The faces were abysmal.
Sami had regrettably taken after her father when it came to creativity. The most the pair could muster up were small circles for eyes, triangles for noses and large crooked mouths. It was as if they’d seen the standard image of a pumpkin in a newspaper and decided there was simply no other acceptable design. It was reminiscent of the way young children drew houses, of the blobs that kindergarteners called cats, of the four semi-circles that apparently equated to a daisy.
Art smirked down at his miniature: “a fine creation.”
Marie didn’t know whether he was speaking of the pumpkin or his daughter, she liked to think it was the latter. She retrieved some tea candles from the knick-knack drawer in the hall, lit and placed them inside the pumpkins. With unyielding pride, the pumpkins were paraded to the front door. Once on the doorstep, their all-seeing eyes scoured the opposing building on 115th street. Staring. Watching. Observing. With the flickering light behind their small circular eyes they confronted the green witch and held its stare.
Loyal guardians of the household; perfectly imperfect creations.
Marie didn’t like to remember what happened next – it was a haze of limbs, of the front foyer coat rack crashing to the floor, of Art’s big paws that would normally have been placed around his laughing belly, instead, clutching at his chest.
October 30th, 2019.
Marie steadied herself as she climbed the third set of stairs – she’d begged Sami to go for an apartment on a lower level, one more accessible to her unfit mother. It was pointless. Even when she’d dropped Sami off for her first week of Ballet Camp during the summer of ’05, she’d scrambled to claim a top bunk in the cabin. The elevator in the building had been on the fritz for a good month and the fear of being suspended in a box with utter strangers was enough for her.
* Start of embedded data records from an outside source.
-- ==== Sys2Proof/Certificates/Slice0/Obligations.lean ====
section
/-! DEFINITION. What is claimed of the model, one statement per definition, from the numbered rules of spec/. "Its turn" and "an
event" in a docstring are the model's form of R34's interleaving (log 1); a host's line and reply are log 2's; a held access that
leaves the state as it is is log 5's.

A statement about the machine is made at every width that R6 allows (`AtEveryWidth`, log 6): `W` is the width, `ex` the completion
function, `st` the step. At the width of the instance they are `exec` and `step` themselves; at any width, `execAt` and `stepAt`. -/

open Sys2Proof Sys2Proof.Machine

/-! ### Encoding -/

/-- R93: the worked encodings, as words and as what each decodes to. The names of the reasons for which a word is illegal, where one
is given, are the model's (log 17); R93 gives the reasons. -/
def Obligations.WorkedEncodingsDecode : Prop :=
  encode (.genrcon 10) = (10#32 <<< 8) ||| 0x02#32 ∧
  encode (.genrcon 10) = 0x00000A02#32 ∧ decode .gf 0x00000A02#32 = .ok (.genrcon 10) ∧
  encode (.genrcon 255) = 0x0000FF02#32 ∧ decode .gf 0x0000FF02#32 = .ok (.genrcon 255) ∧
  encode (.genrcon 0) = 0x00000002#32 ∧ decode .gf 0x00000002#32 = .ok (.genrcon 0) ∧
  AtEveryWidth (fun W ex _ => ∀ s : State W, ∃ t, ex (.genrcon 0) s = .next t ∧ t.gf.status.word = 0x00000016#32) ∧
  decode .gf 0x00010002#32 = .error .zeroField ∧
  decode .gf 0x00000101#32 = .error .countField ∧
  decode .gf 0x00000010#32 = .error .otherEngine ∧
  decode .pf 0x00000010#32 = .ok .add ∧
  ∃ x, decode .pf 0x00000A02#32 = .error x

/-- R80, R84, R85: on its own engine a command's word decodes to it, with every count, and no other word of that engine decodes
to it; on the other engine no word does. -/
def Obligations.DecodeIsTheInverseOfEncode : Prop :=
  ∀ (e : Engine) (c : Word) (i : Instr), decode e c = .ok i ↔ WellFormed e i ∧ c = encode i

/-- R85: which words select which command on each engine; every other word is illegal. -/
def Obligations.EachWordSelectsItsCommand : Prop :=
  ∀ c : Word,
    (decode .gf c = .ok .xtime ↔ c = 0x00000001#32) ∧
    (∀ n, decode .gf c = .ok (.genrcon n) ↔ c &&& 0xFFFF00FF#32 = 0x00000002#32 ∧ n = c.extractLsb' 8 8) ∧
    (decode .gf c = .ok .rotword ↔ c = 0x00000003#32) ∧
    (decode .pf c = .ok .add ↔ c = 0x00000010#32) ∧
    (decode .pf c = .ok .sub ↔ c = 0x00000011#32) ∧
    (decode .pf c = .ok .mul ↔ c = 0x00000012#32) ∧
    (decode .pf c = .ok .mulinv ↔ c = 0x00000013#32) ∧
    (decode .pf c = .ok .div ↔ c = 0x00000014#32) ∧
    (decode .pf c = .ok .isprime ↔ c = 0x00000015#32) ∧
    ((∃ x, decode .gf c = .error x) ↔
      ¬ (c = 0x00000001#32 ∨ c &&& 0xFFFF00FF#32 = 0x00000002#32 ∨ c = 0x00000003#32)) ∧
    ((∃ x, decode .pf c = .error x) ↔ ¬ (0x00000010#32 ≤ c ∧ c ≤ 0x00000015#32))

/-- R84, R92: no word matches two rows of the opcode table, and a decoder that takes the row that matches gives the same command
as `decode`. -/
def Obligations.OpcodeTableDecides : Prop :=
  (∀ c : Word, ∀ r ∈ opcodeTable, ∀ q ∈ opcodeTable,
    c &&& r.mask = r.pattern → c &&& q.mask = q.pattern → r = q) ∧
  (∀ (e : Engine) (c : Word), ∀ r ∈ opcodeTable, r.covers e c = true →
    ∃ i, decode e c = .ok i ∧ i.mnemonic = r.mnemonic) ∧
  (∀ (e : Engine) (c : Word) (i : Instr), decode e c = .ok i →
    ∃ r ∈ opcodeTable, r.covers e c = true ∧ r.mnemonic = i.mnemonic)

/-- R86: which words are illegal; an illegal word is accepted like any other, and its completion is `IllegalCommand`, which writes
no output register and leaves the word to be read back. -/
def Obligations.IllegalWordsCompleteWithIllegalCommand : Prop :=
  AtEveryWidth fun W _ st =>
  (∀ c : Word, (∃ x, decode .gf c = .error x) ↔
    c.extractLsb' 16 16 ≠ 0#16 ∨
    (c.extractLsb' 0 8 ≠ 0x01#8 ∧ c.extractLsb' 0 8 ≠ 0x02#8 ∧ c.extractLsb' 0 8 ≠ 0x03#8) ∨
    ((c.extractLsb' 0 8 = 0x01#8 ∨ c.extractLsb' 0 8 = 0x03#8) ∧ c.extractLsb' 8 8 ≠ 0#8)) ∧
  (∀ c : Word, (∃ x, decode .pf c = .error x) ↔
    c.extractLsb' 16 16 ≠ 0#16 ∨ ¬ (0x10#8 ≤ c.extractLsb' 0 8 ∧ c.extractLsb' 0 8 ≤ 0x15#8) ∨
    c.extractLsb' 8 8 ≠ 0#8) ∧
  (∃ x, decode .gf 0x00000000#32 = .error x) ∧ (∃ x, decode .pf 0x00000000#32 = .error x) ∧
  (∀ (s : State W) (e : Engine) (c : Word),
    (s.writeLoc (cmdLoc e) c).readLoc (cmdLoc e) = c ∧ ((s.writeLoc (cmdLoc e) c).status e).busy = true) ∧
  (∀ (s : State W) (e : Engine) (x : Illegal) (evs : List Event),
    s.events = .turn (.engine e) :: evs → (s.status e).busy = true → decode e (s.cmd e) = .error x →
    ∃ t, st s = .next t ∧ (t.status e).word = 0x00000056#32 ∧ t.readLoc (cmdLoc e) = s.cmd e ∧
      t = State.setStatus { s with events := evs } e (t.status e))

/-! ### The register space and the host -/

/-- R51: the address map; an aligned offset holds the location the map gives it and is otherwise unmapped. -/
def Obligations.AddressMapIsTheTable : Prop :=
  ∀ W, Config.IsWidth W →
  (∀ (off : BitVec 12) (l : Loc), off.toNat % 4 = 0 →
    (locate W off = some l ↔ l.exists W = true ∧ off.toNat = l.offset)) ∧
  Loc.offset .gfCmd = 0x000 ∧ Loc.offset .gfStatus = 0x004 ∧ Loc.offset .gfIn = 0x008 ∧ Loc.offset .gfOut = 0x00C ∧
  Loc.offset .gfRclen = 0x010 ∧ (∀ m, Loc.offset (.gfRcbuf m) = 0x100 + 4 * m) ∧
  Loc.offset .pfCmd = 0x200 ∧ Loc.offset .pfStatus = 0x204 ∧
  (∀ k, Loc.offset (.pfLimb .a k) = 0x400 + 4 * k ∧ Loc.offset (.pfLimb .b k) = 0x600 + 4 * k ∧
    Loc.offset (.pfLimb .p k) = 0x800 + 4 * k ∧ Loc.offset (.pfLimb .r k) = 0xA00 + 4 * k) ∧
  (∀ l : Loc, l.exists W = true ↔ (∀ m, l = .gfRcbuf m → m ≤ 63) ∧ (∀ x k, l = .pfLimb x k → k < Config.NL W)) ∧
  (∀ l : Loc, l.exists W = true → (l.bank = .gf ↔ l.offset ≤ 0x1FF) ∧ (l.bank = .pf ↔ 0x200 ≤ l.offset) ∧ l.offset ≤ 0xBFF) ∧
  (∀ l : Loc, l.writable = false ↔ l = .gfStatus ∨ l = .gfOut ∨ l = .gfRclen ∨ (∃ m, l = .gfRcbuf m) ∨ l = .pfStatus ∨
    (∃ k, l = .pfLimb .r k))

/-- R58: an access of another width than 32 bits, at an offset that is no multiple of 4, at an unmapped offset, or a write to a
read-only location gets `BusError` and changes nothing, whether or not the bank is busy. -/
def Obligations.RefusedAccessGetsBusError : Prop :=
  AtEveryWidth fun W _ st =>
  ∀ (s : State W) (n : Nat) (h : HostPort) (a : Access) (rest : List HostOp) (evs : List Event),
    s.AtHostLine n (.access a) h rest evs →
    (match a with
      | .read width off => width ≠ 32 ∨ off.toNat % 4 ≠ 0 ∨ ∀ l : Loc, l.exists W = true → off.toNat ≠ l.offset
      | .write width off _ =>
        width ≠ 32 ∨ off.toNat % 4 ≠ 0 ∨ ∀ l : Loc, l.exists W = true → l.writable = true → off.toNat ≠ l.offset) →
    st s = .next (s.Replied n .busError h rest evs)

/-- R56: a read is refused, or held (it changes nothing and is the host's next line still), or it returns the current value of its
location at once and changes nothing else. A read of a status register is never held. -/
def Obligations.ReadIsRefusedHeldOrPerformed : Prop :=
  AtEveryWidth fun W _ st =>
  ∀ (s : State W) (n : Nat) (h : HostPort) (width : Nat) (off : BitVec 12) (rest : List HostOp) (evs : List Event),
    s.AtHostLine n (.access (.read width off)) h rest evs →
    (width ≠ 32 ∨ off.toNat % 4 ≠ 0 ∨ (∀ l : Loc, l.exists W = true → off.toNat ≠ l.offset) →
      st s = .next (s.Replied n .busError h rest evs)) ∧
    (∀ l : Loc, width = 32 → l.exists W = true → off.toNat = l.offset →
      ((s.status l.bank).busy = true → l ≠ statusLoc l.bank → st s = .next { s with events := evs }) ∧
      ((s.status l.bank).busy = false ∨ l = statusLoc l.bank →
        st s = .next (s.Replied n (.value (s.readLoc l)) h rest evs)))

/-- R57: a write is refused, or held (it changes nothing and is the host's next line still), or performed at once: `GF_IN` takes the
value, an operand limb is replaced, or a command starts. -/
def Obligations.WriteIsRefusedHeldOrPerformed : Prop :=
  AtEveryWidth fun W _ st =>
  ∀ (s : State W) (n : Nat) (h : HostPort) (width : Nat) (off : BitVec 12) (v : Word) (rest : List HostOp) (evs : List Event),
    s.AtHostLine n (.access (.write width off v)) h rest evs →
    (width ≠ 32 ∨ off.toNat % 4 ≠ 0 ∨ (∀ l : Loc, l.exists W = true → l.writable = true → off.toNat ≠ l.offset) →
      st s = .next (s.Replied n .busError h rest evs)) ∧
    (∀ l : Loc, width = 32 → l.exists W = true → l.writable = true → off.toNat = l.offset →
      ((s.status l.bank).busy = true → st s = .next { s with events := evs }) ∧
      ((s.status l.bank).busy = false →
        (l = .gfIn → st s = .next (State.Replied { s with gf := { s.gf with input := v } } n .written h rest evs)) ∧
        (∀ k, l = .pfLimb .a k →
          st s = .next (State.Replied { s with pf := { s.pf with a := setLimb s.pf.a k v } } n .written h rest evs)) ∧
        (∀ k, l = .pfLimb .b k →
          st s = .next (State.Replied { s with pf := { s.pf with b := setLimb s.pf.b k v } } n .written h rest evs)) ∧
        (∀ k, l = .pfLimb .p k →
          st s = .next (State.Replied { s with pf := { s.pf with p := setLimb s.pf.p k v } } n .written h rest evs)) ∧
        (∀ e, l = cmdLoc e → st s = .next ((s.start e v).Replied n .written h rest evs))))

/-- R57, R54, R51: a write to an operand register that is not held is performed: at 0x008, `GF_IN` takes the value; in the window at
0x400, `PF_A` changes by exactly the limb written, at 0x600 `PF_B`, at 0x800 `PF_P`; no other register changes (not the two other
operands, not `PF_R`) and no command starts. The last clause says it once more by register name, for the three. -/
def Obligations.OperandWriteReplacesRegisterOrLimb : Prop :=
  AtEveryWidth fun W _ st =>
  (∀ (s : State W) (n : Nat) (h : HostPort) (v : Word) (rest : List HostOp) (evs : List Event),
    s.AtHostLine n (.access (.write 32 0x008#12 v)) h rest evs → s.gf.status.busy = false →
    st s = .next (State.Replied { s with gf := { s.gf with input := v } } n .written h rest evs)) ∧
  (∀ (s : State W) (n : Nat) (h : HostPort) (off : BitVec 12) (k : Nat) (v : Word) (rest : List HostOp) (evs : List Event),
    s.AtHostLine n (.access (.write 32 off v)) h rest evs → k < Config.NL W → s.pf.status.busy = false →
    let written : PfWord W → Nat := fun x =>
      x.toNat - (x.extractLsb' (32 * k) 32).toNat * 2 ^ (32 * k) + v.toNat * 2 ^ (32 * k)
    (off.toNat = 0x400 + 4 * k → ∃ x : PfWord W, x.toNat = written s.pf.a ∧
      st s = .next (State.Replied { s with pf := { s.pf with a := x } } n .written h rest evs)) ∧
    (off.toNat = 0x600 + 4 * k → ∃ x : PfWord W, x.toNat = written s.pf.b ∧
      st s = .next (State.Replied { s with pf := { s.pf with b := x } } n .written h rest evs)) ∧
    (off.toNat = 0x800 + 4 * k → ∃ x : PfWord W, x.toNat = written s.pf.p ∧
      st s = .next (State.Replied { s with pf := { s.pf with p := x } } n .written h rest evs))) ∧
  (∀ (s : State W) (n : Nat) (h : HostPort) (x : PfReg) (k : Nat) (v : Word) (rest : List HostOp) (evs : List Event),
    s.AtHostLine n (.access (.write 32 (Loc.pfLimb x k).bits v)) h rest evs → x ≠ .r → k < Config.NL W →
    s.pf.status.busy = false →
    ∃ t, st s = .next (State.Replied t n .written h rest evs) ∧
      t.gf = s.gf ∧ t.hosts = s.hosts ∧ t.tick = s.tick ∧ t.pf.cmd = s.pf.cmd ∧ t.pf.status = s.pf.status ∧
      (∀ y, y ≠ x → t.pfReg y = s.pfReg y) ∧
      (t.pfReg x).toNat = (s.pfReg x).toNat - ((s.pfReg x).extractLsb' (32 * k) 32).toNat * 2 ^ (32 * k)
        + v.toNat * 2 ^ (32 * k))

/-- R35: a write of any word to an idle engine's command register stores the word, sets `BUSY` and clears `DONE`, `ERR` and
`ECODE`, and changes nothing else of either bank. -/
def Obligations.CommandWriteStartsACommand : Prop :=
  AtEveryWidth fun W _ st =>
  (∀ (s : State W) (n : Nat) (h : HostPort) (c : Word) (rest : List HostOp) (evs : List Event),
    s.AtHostLine n (.access (.write 32 0x000#12 c)) h rest evs → s.gf.status.busy = false →
    ∃ q : Status, q.busy = true ∧ q.done = false ∧ q.err = false ∧ q.ecode = 0 ∧ q.word = 0x00000001#32 ∧
      st s = .next (State.Replied { s with gf := { s.gf with cmd := c, status := q } } n .written h rest evs)) ∧
  (∀ (s : State W) (n : Nat) (h : HostPort) (c : Word) (rest : List HostOp) (evs : List Event),
    s.AtHostLine n (.access (.write 32 0x200#12 c)) h rest evs → s.pf.status.busy = false →
    ∃ q : Status, q.busy = true ∧ q.done = false ∧ q.err = false ∧ q.ecode = 0 ∧ q.word = 0x00000001#32 ∧
      st s = .next (State.Replied { s with pf := { s.pf with cmd := c, status := q } } n .written h rest evs))

/-- R54: limb `k` is bits `32k+31 : 32k`, a register is the sum of its limbs, and writing a limb changes that limb alone. -/
def Obligations.LimbsMakeUpTheRegister : Prop :=
  ∀ W, Config.IsWidth W →
  ∀ x : PfWord W,
    (∀ k, (limb x k).toNat = x.toNat / 2 ^ (32 * k) % 2 ^ 32) ∧
    x.toNat = ∑ k ∈ Finset.range (Config.NL W), (limb x k).toNat * 2 ^ (32 * k) ∧
    (∀ (k : Nat) (v : Word), k < Config.NL W → limb (setLimb x k v) k = v ∧
      (∀ l, l ≠ k → limb (setLimb x k v) l = limb x l) ∧
      (setLimb x k v).toNat = x.toNat - (limb x k).toNat * 2 ^ (32 * k) + v.toNat * 2 ^ (32 * k))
Not today, she thought, I’ll take the stairs.
She wasn’t that old, not yet at least. Pressing forward, the fire door swung open and Marie exited out onto the third-floor landing. Someone on the floor had draped witch-themed bunting from the moulding, stretching the Halloween décor from one end of the hallway to the other. Erratic, unsettling eyes looked down on her. Instantly, she was drawn back to the green witch and the last time she’d witnessed its shifty movements. The woman who had owned the ground floor apartment on 115th had vacated the premise years ago, the people that had replaced her were young and vibrant. Not the kind of people to spruce up the place with bargain bucket Halloween decorations. Gentrification, she’d heard someone call it; something that apparently happened when the younger one’s nested in the area and brought their money with them. Marie shook herself out of the nostalgia and turned left down the hall towards Sami’s apartment.
Even before she turned the corner, she knew what she’d find waiting for her there.
Outside the front door, tucked in close to the welcome mat was a pumpkin. It had two small circular eyes, a triangle nose and a large jagged mouth. From inside, a warm light glowed. Marie took in a sharp breath. On the other side of the front door didn't come sobs, didn't come lamentations or tears. Instead their came the loud, bellowing laughter of her husband's daughter: Sami.
“A fine creation,” she said, knocking the door.